Patent Publication Number: US-2011059824-A1

Title: Mode changing device for a power branching transmission

Description:
The invention relates to the field of devices for changing transmission mode, particularly in power distribution transmissions for motor vehicles. 
     Application FR 2 859 669 (RENAULT) discloses a power distribution transmission connecting the combustion engine in parallel to the wheels of the vehicle using two mechanical power transmission paths. The transmission described comprises two electrical machines forming an electrical power transmission path by converting mechanical power into electrical power and vice versa. One of the mechanical power paths comprises a mode change device. This device comprises a mode change epicyclic geartrain in which two inputs of the epicyclic geartrain are inserted along said mechanical path. The third input to the mode change epicyclic geartrain is connected by a component either to another input or to the casing of the transmission. In one of the modes, the third input is connected to the casing so that the velocity ratio applied to the mechanical transmission path can be adjusted by varying the tooth sets of the mode change epicyclic geartrain. In the other mode, the third input is connected to another input of this same epicyclic geartrain so that the latter rotates en masse. The velocity ratio applied to the mechanical path is set at unity. The disadvantage with a mode change device such as this is that only one of the modes can be adjusted independently of the other. 
     The invention proposes a mode change device for a power distribution transmission and the corresponding transmission, which overcome the aforementioned disadvantages and which notably allow greater flexibility in adapting each of the transmission modes. According to one embodiment, the mode change device for a power distribution transmission comprises a casing intended to be fixed to the transmission, an epicyclic geartrain with three inputs, a blocking means for immobilizing a first input with respect to the casing, that can be actuated selectively in order to establish a first mode of operation of the transmission, and a drivechain equipped with a lock-up means which, when the lock-up means is actuated, connects the first input to a second input so as to establish a second mode of operation of the transmission.

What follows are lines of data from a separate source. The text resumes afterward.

/-- REGION_COMMIT of a record of one load and one plain store on the scratchpad: where the value read again is the one the
region loaded, the outcome is 2 and the store is made; where it differs and nothing depends on it, the outcome is 3 and the
store is made; where it differs and is fragile, the outcome is 4 and no byte changes (16 R379, R382, R384). -/
def Sys2Proof.Statement.RegionCommits : Prop :=
  ∀ (s : State) (r : GroupRef) (g : Group) (rg : Region) (l : RegionLoad) (c : Acc) (v : Nat) (h : s.memWf),
    s.missing = false → AList.get? s.groups r = some g → g.region = some rg → rg.sent = true → rg.result = none →
    rg.turnOp = none → rg.loads = [l] → rg.stores = [{ acc := c, data := .plain v }] → rg.constraints = [] →
    ScratchWord l.acc → ScratchWord c → (machine s h).dieReach r.chip = .live → s.directory = [] → s.poison = [] →
    let now := numberAt s.mem l.acc.key 4
    let stored := fun (t : State) => numberAt t.mem c.key 4 = v % 2 ^ 32 ∧
      ∀ m, m < c.key ∨ c.key + 4 ≤ m → readCell t.mem m = readCell s.mem m
    ∃ t g' res, exec (.regionCommit r) s = .next t ∧ AList.get? t.groups r = some g' ∧
      g'.region = some { rg with result := some res } ∧ (∀ n, g'.vget n = g.vget n) ∧
      (now = l.old → res.out = 2 ∧ stored t) ∧
      (now ≠ l.old → (l.lane, l.k) ∉ rg.fragile → res.out = 3 ∧ res.nchg = 1 ∧ stored t) ∧
      (now ≠ l.old → (l.lane, l.k) ∈ rg.fragile → res.out = 4 ∧ res.cause = 2 ∧ t.mem = s.mem)

/-- REGION_OUTCOME: a committed region ends with every lane that holds a loaded value plus a constant rewritten from the value
read at the commit, every other lane as it was; an aborted one restores its checkpoint and goes on at its fallback. `%rgn` holds
the outcome; no byte of memory changes (16 R381, R385, R389). -/
def Sys2Proof.Statement.RegionEnds : Prop :=
  ∀ (s : State) (r : GroupRef) (g : Group) (rg : Region) (res : CommitResult), s.memWf → s.missing = false →
    AList.get? s.groups r = some g → g.region = some rg → rg.sent = true → rg.result = some res → res.out < 8 →
    (AList.getD s.contexts (pkgOf r.chip, g.ctx) {}).st ≠ .draining → g.stopping = false →
    (∀ n, AList.get? g.v n = none → AList.get? rg.v n = none) → AList.get? g.entries rg.entry ≠ none →
    ∃ t g', exec (.regionOutcome r) s = .next t ∧ AList.get? t.groups r = some g' ∧ g'.region = none ∧
      rgnOut g'.rgn = res.out ∧ (∀ m, readCell t.mem m = readCell s.mem m) ∧
      (res.out ≠ 4 → g'.s = g.s ∧ g'.p = g.p ∧ g'.entries = g.entries ∧ ∀ n l, l < 32 → laneOf (g'.vget n) l =
        match rg.tag n l with
        | some (.sym k c) => BitVec.ofNat 32 (freshOf res.fresh l k) + c
        | _ => laneOf (g.vget n) l) ∧
      (res.out = 4 → Restored g' rg rg.fallback rg.after)

namespace Sys2Proof.Statement

/-! ## Contexts -/

/-- A context slot as a state holds it. -/
def slotAt (s : State) (pkg slot : Nat) : Context := AList.getD s.contexts (pkg, slot) {}

/-- The state once a context command has left its slot as c and answered. -/
def answered (s : State) (pkg slot : Nat) (c : Context) (st : CmdStatus) : State :=
  { s with
    contexts := AList.put s.contexts (pkg, slot) c
    outputs := .command pkg slot st (if st = .ok then c.versions else (0, 0, 0)) :: s.outputs }

/-- The status of BIND from the descriptor's bytes: the first failing check (05 R106). -/
def bindStatus (w : W) (pkg addr : Nat) : CmdStatus :=
  let bs := w.physRead pkg addr 128
  if descBad addr bs then .badDesc
  else if !(versionOk (descField bs 0x58 2) && versionOk (descField bs 0x5A 2) && versionOk (descField bs 0x5C 2)) then .version
  else if w.noResources pkg (contextOfDesc bs) then .noRes
  else .ok

end Sys2Proof.Statement
open Sys2Proof.Statement

/-- CREATE takes a FREE slot to BUILDING and answers ok; on any other slot it answers BADSTATE and changes nothing else
(05 R107). -/
def Sys2Proof.Statement.ContextCreated : Prop :=
  ∀ (s : State) (pkg slot : Nat) (h : s.memWf), s.missing = false → (machine s h).packageReady pkg = true → slot < 64 →
    let c := slotAt s pkg slot
    (c.st = .free → exec (.create pkg slot) s = .next (answered s pkg slot { c with st := .building } .ok)) ∧
    (c.st ≠ .free → exec (.create pkg slot) s =
      .next { s with outputs := .command pkg slot .badState (0, 0, 0) :: s.outputs })

/-- BIND of a BUILDING slot: a failing check answers its status and the slot is FREE again; a descriptor that passes them all
leaves the slot BOUND with the descriptor's fields, one bind more, and its probe registers at their reset values on every chip
of the package (05 R104 to R107; 17 R404; 19 R421). -/
def Sys2Proof.Statement.ContextBound : Prop :=
  ∀ (s : State) (pkg slot addr : Nat) (h : s.memWf), s.missing = false → (machine s h).packageReady pkg = true → slot < 64 →
    (machine s h).auditStalls pkg = false → (slotAt s pkg slot).st = .building → anyCell pkg addr ≠ none →
    let c := slotAt s pkg slot
    let x := bindStatus (machine s h) pkg addr
    let new := { contextOfDesc ((machine s h).physRead pkg addr 128) with
      st := .bound, versions := (1, 1, 1), binds := (c.binds + 1) % 1024 }
    (x ≠ .ok → exec (.bind pkg slot addr) s = .next (answered s pkg slot { c with st := .free } x)) ∧
    (x = .ok → ∃ t, exec (.bind pkg slot addr) s = .next t ∧ t.contexts = AList.put s.contexts (pkg, slot) new ∧
      .command pkg slot .ok (1, 1, 1) ∈ t.outputs ∧ t.groups = s.groups ∧
      (∀ k ∈ chipsOf pkg, AList.get? (chipAt t k).probe slot = none) ∧
      ∀ m, m < 2 ^ 150 → readCell t.mem m = readCell s.mem m)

The drivechain comprises at least one intermeshing of two pinions. 
     The applicant has noticed that for each of the two modes of operation of the transmission, the proportion of power passing along the electrical path is at a minimum for a given range of transmission ratios. This range is the range in which the transmission exhibits the best energy efficiency. The applicant has particularly noticed that overall optimization of the transmission involves getting the optimum range of ratios for the second mode to follow on from the optimum range of ratios for the first mode. By virtue of the intermeshing ratio introduced in the drivechain between the two inputs of the mode change epicyclic geartrain, it is possible to adjust each of the modes independently of one another. That makes it possible, by acting on the two pinions of the drivechain, to modify the optimum range of the second mode in such a way that it follows on from the optimum range of ratios for the first mode, and to do so without having to alter the other parts of the transmission. That may make it possible, for example, for one and the same transmission to be adapted to suit various drives. 
     According to an alternative form, the first input of the epicyclic geartrain is a planet carrier and the second input is an annulus gear. 
     According to another alternative form, the lock-up means comprises a dog-type synchronizer. 
     According to one embodiment, the synchronizer is coaxial with the epicyclic geartrain. 
     According to another embodiment, the device comprises a countershaft on which there are mounted a first and a second intermediate pinion and the dog-type synchronizer able to lock the rotation of the two intermediate pinions; the first intermediate pinion meshing with a first main pinion that is fixed with respect to the first input; the second intermediate pinion meshing with a second main pinion that is fixed with respect to the second input. This drivechain has two successive intermeshings. That further improves the flexibility of the transmission. In addition, it allows the synchronizer, that has to be actuated by a fork, to be resited at a more accessible point in the transmission. This is particularly advantageous when the components mounted on the axis of the mode change epicyclic geartrain are of significant radial bulk which they are in transmissions mounted transversally in the vehicle, for example when a chain is fitted around the annulus gear of the mode change epicyclic geartrain. 
     Advantageously, the synchronizer comprises a body capable of translational movement and collaborating with longitudinal splines of the countershaft. The first intermediate pinion is mounted fixedly on the countershaft. That makes it possible to have a synchronizer that is particularly compact in a radial direction. 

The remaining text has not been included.